Revize edilen kapsamda değerlendirilmesi gereken faaliyetler gümrük ve dış ticaret işlemlerini ve bu işlemlerine ilişkin lojistik, depolama, muhasebe, finans ve bilgi işlem faaliyetleri olarak revize edilmiştir. Eski kapsam ifadesine ek olarak kapsam dahilindeki faaliyetlerin yürütüldüğü tüm idari bina ve tesislerin de kapsama dahil edilmesi gerektiği eklenmiştir. Ayrıca eski kapsam ifadesinde geçen elektronik bilgi varlıklarını kapsar ifadesi; bilgi varlıkları olarak revize edilmiştir. Böylece elektronik olmayan bilgi varlıklarının da kapsama alınıp alınmaması hususu da netleştirilmiştir. Yetkilendirilmiş Yükümlülük Statüsü kapsamında ISO 27001 Bilgi güvenliği Yönetim Sistemi belgelendirme sürecini tamamlamış veya belgelendirilme sürecine henüz girecek firmalar, bu değişikliği göz önüne alarak kapsam çalışmalarını gözden geçirmelidir.

27 Ekim 2017 Cuma

KİŞİSEL VERİLERİN KORUNMASI KONUSUNDA UYGULANABİLECEK BİLGİ GÜVENLİĞİ KONTROLLERİ

Günlük hayatımızda teknolojiyi kullanma yatkınlığımız her geçen gün artmaktadır. Bu eğilim içerisinde yaşamımızda önemli bir rol oynamaya başlayan Bilgi Güvenliği terimi ön plana çıkmaktadır.
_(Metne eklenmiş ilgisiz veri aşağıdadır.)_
-- ==== Sys2Proof/Laws/State.lean ====
section
/-! SUPPORT. One lemma per field per named update of State, each true by unfolding the update: later proofs never unfold a
record update. -/

namespace Sys2Proof.Machine

/-! ### State.finish -/

@[simp] theorem State.finish_params (s : State) (c : ResultCode) : (s.finish c).params = s.params := rfl
@[simp] theorem State.finish_arg0 (s : State) (c : ResultCode) : (s.finish c).arg0 = s.arg0 := rfl
@[simp] theorem State.finish_arg1 (s : State) (c : ResultCode) : (s.finish c).arg1 = s.arg1 := rfl
@[simp] theorem State.finish_arg2 (s : State) (c : ResultCode) : (s.finish c).arg2 = s.arg2 := rfl
@[simp] theorem State.finish_numin (s : State) (c : ResultCode) : (s.finish c).numin = s.numin := rfl
@[simp] theorem State.finish_res0 (s : State) (c : ResultCode) : (s.finish c).res0 = s.res0 := rfl
@[simp] theorem State.finish_res1 (s : State) (c : ResultCode) : (s.finish c).res1 = s.res1 := rfl
@[simp] theorem State.finish_res2 (s : State) (c : ResultCode) : (s.finish c).res2 = s.res2 := rfl
@[simp] theorem State.finish_res3 (s : State) (c : ResultCode) : (s.finish c).res3 = s.res3 := rfl
@[simp] theorem State.finish_resn (s : State) (c : ResultCode) : (s.finish c).resn = s.resn := rfl
@[simp] theorem State.finish_code (s : State) (c : ResultCode) : (s.finish c).code = c := rfl
@[simp] theorem State.finish_configured (s : State) (c : ResultCode) : (s.finish c).configured = s.configured := rfl
@[simp] theorem State.finish_inCallback (s : State) (c : ResultCode) : (s.finish c).inCallback = s.inCallback := rfl
@[simp] theorem State.finish_stack (s : State) (c : ResultCode) : (s.finish c).stack = s.stack := rfl
@[simp] theorem State.finish_cfg (s : State) (c : ResultCode) : (s.finish c).cfg = s.cfg := rfl
@[simp] theorem State.finish_sequence (s : State) (c : ResultCode) : (s.finish c).sequence = s.sequence := rfl
@[simp] theorem State.finish_time (s : State) (c : ResultCode) : (s.finish c).time = s.time := rfl
@[simp] theorem State.finish_stats (s : State) (c : ResultCode) : (s.finish c).stats = s.stats := rfl
@[simp] theorem State.finish_counters (s : State) (c : ResultCode) : (s.finish c).counters = s.counters := rfl
@[simp] theorem State.finish_acks (s : State) (c : ResultCode) : (s.finish c).acks = s.acks := rfl
@[simp] theorem State.finish_ackCount (s : State) (c : ResultCode) : (s.finish c).ackCount = s.ackCount := rfl
@[simp] theorem State.finish_sent (s : State) (c : ResultCode) : (s.finish c).sent = s.sent := rfl
@[simp] theorem State.finish_recv (s : State) (c : ResultCode) : (s.finish c).recv = s.recv := rfl
@[simp] theorem State.finish_frag (s : State) (c : ResultCode) : (s.finish c).frag = s.frag := rfl
@[simp] theorem State.finish_sentRecords (s : State) (c : ResultCode) : (s.finish c).sentRecords = s.sentRecords := rfl
@[simp] theorem State.finish_recvRecords (s : State) (c : ResultCode) : (s.finish c).recvRecords = s.recvRecords := rfl
@[simp] theorem State.finish_fragEntries (s : State) (c : ResultCode) : (s.finish c).fragEntries = s.fragEntries := rfl
@[simp] theorem State.finish_reasm (s : State) (c : ResultCode) : (s.finish c).reasm = s.reasm := rfl
@[simp] theorem State.finish_ibuf (s : State) (c : ResultCode) : (s.finish c).ibuf = s.ibuf := rfl
@[simp] theorem State.finish_obuf (s : State) (c : ResultCode) : (s.finish c).obuf = s.obuf := rfl
@[simp] theorem State.finish_ebuf (s : State) (c : ResultCode) : (s.finish c).ebuf = s.ebuf := rfl
@[simp] theorem State.finish_evt (s : State) (c : ResultCode) : (s.finish c).evt = s.evt := rfl
@[simp] theorem State.finish_host (s : State) (c : ResultCode) : (s.finish c).host = s.host := rfl
@[simp] theorem State.finish_readData (s : State) (c : ResultCode) : (s.finish c).readData = s.readData := rfl
@[simp] theorem State.finish_freeCount (s : State) (c : ResultCode) : (s.finish c).freeCount = s.freeCount := rfl
@[simp] theorem State.finish_sentRecord (s : State) (c : ResultCode) (j : Nat) :
    (s.finish c).sentRecord j = s.sentRecord j := rfl
@[simp] theorem State.finish_recvRecord (s : State) (c : ResultCode) (j : Nat) :
    (s.finish c).recvRecord j = s.recvRecord j := rfl
@[simp] theorem State.finish_fragEntry (s : State) (c : ResultCode) (j : Nat) :
    (s.finish c).fragEntry j = s.fragEntry j := rfl
@[simp] theorem State.finish_reasmSpace (s : State) (c : ResultCode) (j : Nat) :
    (s.finish c).reasmSpace j = s.reasmSpace j := rfl
@[simp] theorem State.finish_ackEntry (s : State) (c : ResultCode) (j : Nat) :
    (s.finish c).ackEntry j = s.ackEntry j := rfl

/-! ### State.count -/

@[simp] theorem State.count_params (s : State) (id : CounterId) : (s.count id).params = s.params := rfl
@[simp] theorem State.count_arg0 (s : State) (id : CounterId) : (s.count id).arg0 = s.arg0 := rfl
@[simp] theorem State.count_arg1 (s : State) (id : CounterId) : (s.count id).arg1 = s.arg1 := rfl
@[simp] theorem State.count_arg2 (s : State) (id : CounterId) : (s.count id).arg2 = s.arg2 := rfl
@[simp] theorem State.count_numin (s : State) (id : CounterId) : (s.count id).numin = s.numin := rfl
@[simp] theorem State.count_res0 (s : State) (id : CounterId) : (s.count id).res0 = s.res0 := rfl
@[simp] theorem State.count_res1 (s : State) (id : CounterId) : (s.count id).res1 = s.res1 := rfl
@[simp] theorem State.count_res2 (s : State) (id : CounterId) : (s.count id).res2 = s.res2 := rfl
@[simp] theorem State.count_res3 (s : State) (id : CounterId) : (s.count id).res3 = s.res3 := rfl
@[simp] theorem State.count_resn (s : State) (id : CounterId) : (s.count id).resn = s.resn := rfl
@[simp] theorem State.count_code (s : State) (id : CounterId) : (s.count id).code = s.code := rfl
@[simp] theorem State.count_configured (s : State) (id : CounterId) : (s.count id).configured = s.configured := rfl
@[simp] theorem State.count_inCallback (s : State) (id : CounterId) : (s.count id).inCallback = s.inCallback := rfl
@[simp] theorem State.count_stack (s : State) (id : CounterId) : (s.count id).stack = s.stack := rfl
@[simp] theorem State.count_cfg (s : State) (id : CounterId) : (s.count id).cfg = s.cfg := rfl
@[simp] theorem State.count_sequence (s : State) (id : CounterId) : (s.count id).sequence = s.sequence := rfl
@[simp] theorem State.count_time (s : State) (id : CounterId) : (s.count id).time = s.time := rfl
@[simp] theorem State.count_stats (s : State) (id : CounterId) : (s.count id).stats = s.stats := rfl
@[simp] theorem State.count_counters (s : State) (id : CounterId) : (s.count id).counters = s.counters.bump id := rfl
@[simp] theorem State.count_acks (s : State) (id : CounterId) : (s.count id).acks = s.acks := rfl
@[simp] theorem State.count_ackCount (s : State) (id : CounterId) : (s.count id).ackCount = s.ackCount := rfl
@[simp] theorem State.count_sent (s : State) (id : CounterId) : (s.count id).sent = s.sent := rfl
@[simp] theorem State.count_recv (s : State) (id : CounterId) : (s.count id).recv = s.recv := rfl
@[simp] theorem State.count_frag (s : State) (id : CounterId) : (s.count id).frag = s.frag := rfl
@[simp] theorem State.count_sentRecords (s : State) (id : CounterId) : (s.count id).sentRecords = s.sentRecords := rfl
@[simp] theorem State.count_recvRecords (s : State) (id : CounterId) : (s.count id).recvRecords = s.recvRecords := rfl
@[simp] theorem State.count_fragEntries (s : State) (id : CounterId) : (s.count id).fragEntries = s.fragEntries := rfl
@[simp] theorem State.count_reasm (s : State) (id : CounterId) : (s.count id).reasm = s.reasm := rfl
@[simp] theorem State.count_ibuf (s : State) (id : CounterId) : (s.count id).ibuf = s.ibuf := rfl
@[simp] theorem State.count_obuf (s : State) (id : CounterId) : (s.count id).obuf = s.obuf := rfl
@[simp] theorem State.count_ebuf (s : State) (id : CounterId) : (s.count id).ebuf = s.ebuf := rfl
@[simp] theorem State.count_evt (s : State) (id : CounterId) : (s.count id).evt = s.evt := rfl
@[simp] theorem State.count_host (s : State) (id : CounterId) : (s.count id).host = s.host := rfl
@[simp] theorem State.count_readData (s : State) (id : CounterId) : (s.count id).readData = s.readData := rfl
@[simp] theorem State.count_freeCount (s : State) (id : CounterId) : (s.count id).freeCount = s.freeCount := rfl
@[simp] theorem State.count_sentRecord (s : State) (id : CounterId) (j : Nat) :
    (s.count id).sentRecord j = s.sentRecord j := rfl
@[simp] theorem State.count_recvRecord (s : State) (id : CounterId) (j : Nat) :
    (s.count id).recvRecord j = s.recvRecord j := rfl
@[simp] theorem State.count_fragEntry (s : State) (id : CounterId) (j : Nat) :
    (s.count id).fragEntry j = s.fragEntry j := rfl
@[simp] theorem State.count_reasmSpace (s : State) (id : CounterId) (j : Nat) :
    (s.count id).reasmSpace j = s.reasmSpace j := rfl
@[simp] theorem State.count_ackEntry (s : State) (id : CounterId) (j : Nat) :
    (s.count id).ackEntry j = s.ackEntry j := rfl
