-- ==== Sys2Proof/Tests/Slice0.lean ====
section
/-! SUPPORT. Tests of the model. Expected results are the vectors of 95_test_vectors.md, or hand calculation from the rule
named; the words are written out from the encoding of 30_encoding.md R80 (IMM, RSV, BUF, OPC). The theorems `witness_…`
show that the hypotheses of the statements can be met, clause by clause. -/

-- one theorem at a time: many kernel evaluations at once would need many threads
set_option Elab.async false

namespace Sys2Proof.Machine.Tests

/-! ## Small states -/

/-- binary64 0.25, 1.0, 2.0 and 50.0 as 95_test_vectors.md §0 and IEEE 754 write them. -/
def quarter : NumWord := 0x3FD0000000000000#64
def one : NumWord := 0x3FF0000000000000#64
def two : NumWord := 0x4000000000000000#64
def fifty : NumWord := 0x4049000000000000#64
/-- A quiet NaN. -/
def notANumber : NumWord := 0x7FF8000000000000#64

/-- CFG-A and CFG-C of 95_test_vectors.md §0. -/
def cfgA : CfgRegs := ⟨1024, 512, 16, 64, 8, 16, 16, 4, 0, 7, 1, quarter, quarter, quarter⟩
def cfgC : CfgRegs := ⟨64, 8, 16, 4, 8, 16, 16, 4, 0, 7, 1, quarter, quarter, quarter⟩

/-- The fresh block under a configuration: the state 95_test_vectors.md calls "fresh". -/
def fresh (c : CfgRegs) : State :=
  { State.reset with
    cfg := c, configured := true
    sent := ⟨c.sentBufferSize, 0, []⟩, recv := ⟨c.receivedBufferSize, 0, []⟩, frag := ⟨c.reassemblyBufferSize, 0, []⟩ }

/-- A state with bytes in IBUF and their number in ARG2. -/
def input (s : State) (bs : List Byte) : State :=
  { s with ibuf := writeBytes s.ibuf 0 bs, arg2 := BitVec.ofNat 32 bs.length }

/-- What a state shows of the next state, or none where there is none. -/
def after {α : Type} (o : Host.Outcome State Fault Refusal) (f : State → α) : Option α :=
  match o with
  | .next t => some (f t)
  | _ => none

/-- RECV of 95_test_vectors.md S1: sequences 1, 5, 9 and 11 inserted, S = 12. -/
def held : State :=
  { fresh cfgA with recv := ⟨16, 12, [(1, some 1), (5, some 5), (9, some 9), (11, some 11)]⟩ }

/-- The fragments F0, F1 and F2 of 95_test_vectors.md §4.2. -/
def f0 : List Byte := [0x01, 0, 0, 0, 2, 0x3E, 0, 0, 1, 0, 0, 0, 0, 0, 1, 2, 3]
def f1 : List Byte := [0x01, 0, 0, 1, 2, 4, 5, 6, 7]
def f2 : List Byte := [0x01, 0, 0, 2, 2, 8, 9]

/-- The fresh CFG-C block after F2 (95_test_vectors.md §4.2, step 1): slot 0 holds sequence 0, one of three fragments, 10
payload bytes. -/
def partly : State :=
  { fresh cfgC with
    frag := ⟨4, 1, [(0, some 0)]⟩
    fragEntries := [(0, ⟨0, 3, 1, 4, 0, 10⟩)], reasm := [(0, [(17, 8), (18, 9)])]
    res2 := 3, res1 := 2, code := .fragStored
    counters := { Counters.zero with fragmentsReceived := 1 } }

/-- The block of 95_test_vectors.md P3 after A's EP_SEND of AA BB CC: it waits at the TX event. -/
def waiting : State :=
  let pkt : List Byte := [0x3E, 0, 0, 1, 0, 0, 0, 0, 0xAA, 0xBB, 0xCC]
  { fresh cfgA with
    sequence := 1, sent := ⟨16, 1, [(0, some 0)]⟩, sentRecords := [(0, ⟨0, false, 3⟩)]
    counters := { Counters.zero with packetsSent := 1 }
    stack := [⟨.sendRegular 0, ⟨.tx, 0, pkt⟩⟩], inCallback := true
    evt := ⟨some .tx, 0, 11, 7, 1⟩, ebuf := writeBytes [] 0 pkt }

/-- The block of 95_test_vectors.md P3, B, waiting for the answer to DELIVER(0, AA BB CC). -/
def delivering (rebuilt : Option U16) : State :=
  { fresh cfgA with
    stack := [⟨.deliver 0 65535 0 11 rebuilt, ⟨.deliver, 0, [0xAA, 0xBB, 0xCC]⟩⟩], inCallback := true
    evt := ⟨some .deliver, 0, 3, 7, 1⟩, ebuf := writeBytes [] 0 [0xAA, 0xBB, 0xCC] }

/-! ## Well-formedness and decoding -/

/-- The one ill-formed shape is refused, and its neighbours are not (30_encoding.md R83). -/
theorem test_wellFormed_refuses : (Instr.sbInsert .frag 1).wellFormed = false ∧
    (Instr.sbInsert .recv 1).wellFormed = true ∧ (Instr.sbFind .frag 1).wellFormed = true := by decide

/-- SequenceMath words: IMM 32768 (95_test_vectors.md §2), 20000 and 65535. -/
theorem test_decode_seqMath : decode 0x80000001#32 = .ok (.seqGt 32768) ∧ decode 0x4E200002#32 = .ok (.seqLt 20000) ∧
    decode 0xFFFF0003#32 = .ok (.seqInc 65535) := by decide

/-- SequenceBuffer words of 95_test_vectors.md P1 and 30_encoding.md R100, and one word for each BUF. -/
theorem test_decode_seqBuffer : decode 0x00010110#32 = .ok (.sbInsert .recv 1) ∧
    decode 0x000B0010#32 = .ok (.sbInsert .sent 11) ∧ decode 0x00000211#32 = .ok (.sbFind .frag 0) ∧
    decode 0x00060112#32 = .ok (.sbRemove .recv 6) ∧ decode 0xFFFB0113#32 = .ok (.sbTestInsert .recv 65531) ∧
    decode 0x00000114#32 = .ok (.sbGenack .recv) ∧ decode 0x00000015#32 = .ok (.sbReset .sent) := by decide

/-- HeaderCodec, Reassembler and Smoother words (30_encoding.md R87, 95_test_vectors.md P2). -/
theorem test_decode_codec : decode 0x00050020#32 = .ok (.hdrEnc 5) ∧ decode 0x00000021#32 = .ok .hdrDec ∧
    decode 0x12340022#32 = .ok (.fhdrEnc 0x1234) ∧ decode 0x00000023#32 = .ok .fhdrDec ∧
    decode 0x00000030#32 = .ok .fragRx ∧ decode 0x00000040#32 = .ok .statSmooth ∧
    decode 0x00000041#32 = .ok .rttFold ∧ decode 0x00000042#32 = .ok .statUpdate := by decide

/-- Endpoint words (30_encoding.md R87, 95_test_vectors.md P0 to P3). -/
theorem test_decode_endpoint : decode 0x00000050#32 = .ok .epCreate ∧ decode 0x00000051#32 = .ok .epSend ∧
    decode 0x00000052#32 = .ok .epReceive ∧ decode 0x00000053#32 = .ok .epUpdate ∧
    decode 0x00000054#32 = .ok .epReset ∧ decode 0x00000055#32 = .ok .epAckClear := by decide

/-- Illegal words, one for each clause of 30_encoding.md R88. -/
theorem test_decode_illegal : decode 0x00000004#32 = .error .reservedOpcode ∧
    decode 0x00000401#32 = .error .reservedBits ∧ decode 0x00000314#32 = .error .illegalBuf ∧
    decode 0x00010210#32 = .error .illegalBuf ∧ decode 0x00010051#32 = .error .nonzeroImm := by decide

/-- The word of the first step after reset is fetched and run (10_state.md R25): SEQ_INC of 65535 by ARG0 = 0. -/
theorem test_step_runs_command :
    after (step (State.reset.withFetchWord 32 0xFFFF0003)) (fun t => (t.res0, t.code, t.host)) = some (65535, .ok, []) := by
  decide +kernel

/-! ## Commands -/

/-- 95_test_vectors.md §2: distance 32768, numerically larger wins; and the wrap. -/
theorem test_seqGt : after (exec (.seqGt 32768) State.reset) (·.res0) = some 1 ∧
    after (exec (.seqGt 65535) State.reset) (·.res0) = some 0 := by decide +kernel

theorem test_seqLt : after (exec (.seqLt 32769) State.reset) (·.res0) = some 1 ∧
    after (exec (.seqLt 32768) State.reset) (·.res0) = some 0 := by decide +kernel

/-- 95_test_vectors.md §2: (10, 65535) is 9, (32767, 1) is 32768. -/
theorem test_seqInc : after (exec (.seqInc 10) { State.reset with arg0 := 65535 }) (·.res0) = some 9 ∧
    after (exec (.seqInc 32767) { State.reset with arg0 := 1 }) (·.res0) = some 32768 := by decide +kernel

/-- 95_test_vectors.md S13: the advance from S = 5 to 10 in a buffer of 4 clears every slot. -/
theorem test_sbInsert_sweeps :
    after (exec (.sbInsert .recv 10)
        { fresh cfgA with recv := ⟨4, 5, [(0, some 4), (1, some 1), (2, some 2), (3, some 3)]⟩ })
      (fun t => (t.recv, t.res0, t.code)) = some (⟨4, 11, [(2, some 10)]⟩, 2, .ok) := by decide +kernel

/-- 95_test_vectors.md S9: stale, no change. -/
theorem test_sbInsert_stale : exec (.sbInsert .recv 65531) held = .next { held with code := .stale } := rfl

/-- 95_test_vectors.md S20. -/
theorem test_sbFind :
    after (exec (.sbFind .sent 3) { fresh cfgA with sent := ⟨16, 4, [(3, some 3)]⟩, sentRecords := [(3, ⟨0, false, 77⟩)] })
      (fun t => (t.res0, t.res1, t.res2, t.resn, t.code)) = some (3, 0, 77, 0, .ok) := by decide +kernel

/-- 95_test_vectors.md S4: the tag is exact. -/
theorem test_sbFind_exact : exec (.sbFind .recv 21) held = .next { held with code := .notFound } := rfl

/-- 95_test_vectors.md S5 and S6. -/
theorem test_sbRemove :
    after (exec (.sbRemove .recv 5) held) (fun t => (t.recv, t.code)) =
      some (⟨16, 12, [(1, some 1), (9, some 9), (11, some 11)]⟩, .ok) ∧
    exec (.sbRemove .recv 6) held = .next { held with code := .notFound } := ⟨by decide +kernel, rfl⟩

/-- 95_test_vectors.md S7 and S8. -/
theorem test_sbTestInsert : after (exec (.sbTestInsert .recv 65531) held) (·.res0) = some 1 ∧
    after (exec (.sbTestInsert .recv 65532) held) (·.res0) = some 0 := by decide +kernel

/-- 95_test_vectors.md W1 and S19. -/
theorem test_sbGenack : after (exec (.sbGenack .recv) held) (fun t => (t.res0, t.res1)) = some (11, 0x445) ∧
    after (exec (.sbGenack .recv) (fresh cfgA)) (fun t => (t.res0, t.res1)) = some (65535, 0) := by decide +kernel

/-- 95_test_vectors.md W5, P1. -/
theorem test_sbReset : after (exec (.sbReset .recv) held) (·.recv) = some ⟨16, 0, []⟩ := by decide +kernel

/-- 95_test_vectors.md §4.1: d = 6 across the wrap, and the maximum. -/
theorem test_hdrEnc :
    after (exec (.hdrEnc 5) { State.reset with arg0 := 65535, arg1 := 0xFFFF }) (fun t => (readBytes t.obuf 0 7, t.res0)) =
      some ([0x38, 5, 0, 6, 0, 0, 0], 6) ∧
    after (exec (.hdrEnc 1000) State.reset) (fun t => (readBytes t.obuf 0 9, t.res0)) =
      some ([0x1E, 0xE8, 3, 0, 0, 0, 0, 0, 0], 9) := by decide +kernel

/-- 95_test_vectors.md §4.1: a non-minimal header, with bits 6 and 7 ignored in the second. -/
theorem test_hdrDec :
    after (exec .hdrDec (input State.reset [0x02, 0x64, 0, 0x63, 0, 0xFF]))
      (fun t => (t.res0, t.res1, t.res2, t.res3)) = some (100, 99, 0xFFFFFFFF, 6) ∧
    after (exec .hdrDec (input State.reset [0xE0, 5, 0, 0])) (fun t => (t.res0, t.res1, t.res2, t.res3)) =
      some (5, 5, 0xFFFFFFFF, 4) := by decide +kernel

/-- 95_test_vectors.md §4.1: length before marker, and each short string. -/
theorem test_hdrDec_rejects :
    after (exec .hdrDec (input State.reset [0x21, 0x64, 0, 1])) (·.code) = some .decodeMarker ∧
    after (exec .hdrDec (input State.reset [0x20, 0x64, 0])) (·.code) = some .decodeShort ∧
    after (exec .hdrDec { State.reset with arg2 := 16401 }) (·.code) = some .badLength := by decide +kernel

/-- 95_test_vectors.md P2: id 2 of 3; count 0 is BAD_OPERAND. -/
theorem test_fhdrEnc :
    after (exec (.fhdrEnc 0x1234) { State.reset with arg0 := 2, arg1 := 3 }) (fun t => (readBytes t.obuf 0 5, t.res0)) =
      some ([1, 0x34, 0x12, 2, 2], 5) ∧
    after (exec (.fhdrEnc 0x1234) { State.reset with arg0 := 2 }) (·.code) = some .badOperand := by decide +kernel

/-- 95_test_vectors.md §4.1: id ≥ count is not checked here; length is checked first. -/
theorem test_fhdrDec :
    after (exec .fhdrDec (input State.reset [1, 0, 0, 5, 1])) (fun t => (t.res0, t.res1, t.res2)) = some (0, 5, 2) ∧
    after (exec .fhdrDec (input State.reset [0, 0, 0, 0])) (·.code) = some .decodeShort := by decide +kernel

/-- 95_test_vectors.md §4.2: F2 gives the state `partly`. -/
theorem test_fragRx_first :
    after (exec .fragRx (input (fresh cfgC) f2)) (fun t => decide (t = { input partly f2 with res0 := 0 })) = some true := by
  decide +kernel

/-- 95_test_vectors.md §4.2: after F0, F1 completes the packet. -/
theorem test_fragRx_completes :
    after (exec .fragRx (input (((after (exec .fragRx (input partly f0)) id).getD State.reset)) f1))
      (fun t => (t.code, t.res3, readBytes t.obuf 0 18, t.frag)) =
        some (.fragComplete, 18, [0x3E, 0, 0, 1, 0, 0, 0, 0, 0, 1, 2, 3, 4, 5, 6, 7, 8, 9], ⟨4, 1, []⟩) := by
  decide +kernel

/-- 95_test_vectors.md §4.3: (1, 0, 50) is 12.5, (2, 0, 3.2) is 0.8. -/
theorem test_statSmooth :
    after (exec .statSmooth { fresh cfgA with arg0 := 1, numin := fifty }) (·.stats.loss) =
      some 0x4029000000000000#64 ∧
    after (exec .statSmooth { fresh cfgA with arg0 := 2, numin := 0x400999999999999A#64 }) (·.stats.sentKbps) =
      some 0x3FE999999999999A#64 := by decide +kernel

/-- 95_test_vectors.md §4.3: (0, 50) snaps to 50, (10, 0) is 7.5. -/
theorem test_rttFold : after (exec .rttFold { fresh cfgA with numin := fifty }) (·.stats.rtt) = some fifty ∧
    after (exec .rttFold { fresh cfgA with stats := { Stats.zero with rtt := 0x4024000000000000#64 } }) (·.stats.rtt) =
      some 0x401E000000000000#64 := by decide +kernel

/-- 95_test_vectors.md §4.3: SENT with N = 8, sequences 0 to 7, 0 and 2 acked, all sent at one time: LOSS is 12.5 and no
bandwidth changes. -/
theorem test_statUpdate :
    after (exec .statUpdate { fresh cfgA with
        sent := ⟨8, 8, [(0, some 0), (1, some 1), (2, some 2), (3, some 3)]⟩
        sentRecords := [(0, ⟨one, true, 100⟩), (1, ⟨one, false, 100⟩), (2, ⟨one, true, 100⟩), (3, ⟨one, false, 100⟩)] })
      (·.stats) = some ⟨0, 0x4029000000000000#64, 0, 0, 0⟩ := by decide +kernel

/-- 95_test_vectors.md P6: times 1.0 and 2.0, 400 bytes: SENT_KBPS is 0.8 and LOSS 25. -/
theorem test_epUpdate :
    after (exec .epUpdate { fresh cfgA with
        numin := two, sent := ⟨8, 8, [(0, some 0), (1, some 1), (2, some 2), (3, some 3)]⟩
        sentRecords := [(0, ⟨one, false, 100⟩), (1, ⟨one, false, 100⟩), (2, ⟨two, false, 100⟩), (3, ⟨two, false, 100⟩)] })
      (fun t => (t.stats, t.time)) =
        some (⟨0, 0x4039000000000000#64, 0x3FE999999999999A#64, 0, 0⟩, two) := by decide +kernel

/-- 95_test_vectors.md E19. -/
theorem test_epUpdate_nan : exec .epUpdate { fresh cfgA with numin := notANumber } =
    .next { fresh cfgA with numin := notANumber, code := .badOperand } := by
  rw [show exec .epUpdate { fresh cfgA with numin := notANumber } =
    .next (runEpUpdate { fresh cfgA with numin := notANumber }) from rfl]
  unfold runEpUpdate
  rw [if_neg (by decide +kernel)]
  rfl

/-- 95_test_vectors.md E1 and E2: the power-on configuration is invalid; CFG-A gives the fresh block. -/
theorem test_epCreate :
    after (exec .epCreate { State.reset with cfg := cfgA }) (fun t => decide (t = fresh cfgA)) = some true ∧
    after (exec .epCreate State.reset) (fun t => (t.code, t.configured)) = some (.configInvalid, false) := by decide +kernel

/-- 95_test_vectors.md P3: A's send of AA BB CC waits at its TX event. -/
theorem test_epSend :
    after (exec .epSend (input (fresh cfgA) [0xAA, 0xBB, 0xCC]))
      (fun t => decide (t = { input waiting [0xAA, 0xBB, 0xCC] with code := .ok })) = some true := by decide +kernel

/-- 95_test_vectors.md E8. -/
theorem test_epSend_tooLarge :
    after (exec .epSend { fresh cfgA with arg2 := 1025 }) (fun t => (t.code, t.counters.packetsTooLargeToSend, t.sequence)) =
      some (.tooLargeToSend, 1, 0) := by decide +kernel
Bilgi Güvenliğini doğru şekilde sağlamaya yönelik kaygıların sadece günümüzün problemi olduğunu düşünüyorsanız yanılıyorsunuz demektir. Çünkü içinde bulunduğumuz çağda önce sunucuların daha sonra kişisel bilgisayarların arkasından Internet’in devamında mobil cihazların ve son olarak nesnelerin internetinin ortaya çıkmasıyla her dönemde güvenlik kaygıları oluşmuştur. Dahası, Bilgi Güvenliği çağımızda yaşanan bu gelişmelerin de dışında mazisi milattan önceye varan örnekleri içermektedir. Bu örneklerin en eskilerinden biri; önemli yazışmaların ve metinlerin gizliliğinin korunabilmesi amacıyla kriptografik yöntemlerle şifrelenerek (bkz. Sezar şifresi) iletilmesidir. Bilgi güvenliği terimi bilginin gizlilik “bilginin yetkisiz kişilere ifşasını engellemek” olduğu kadar bütünlük “yetkisiz değişimleri engelleyerek tamlığını ve doğruluğunu korumak” ve erişilebilirlik “ihtiyaç duyulduğunda kullanılabilir olması” özelliklerini de sağlamaya yöneliktir.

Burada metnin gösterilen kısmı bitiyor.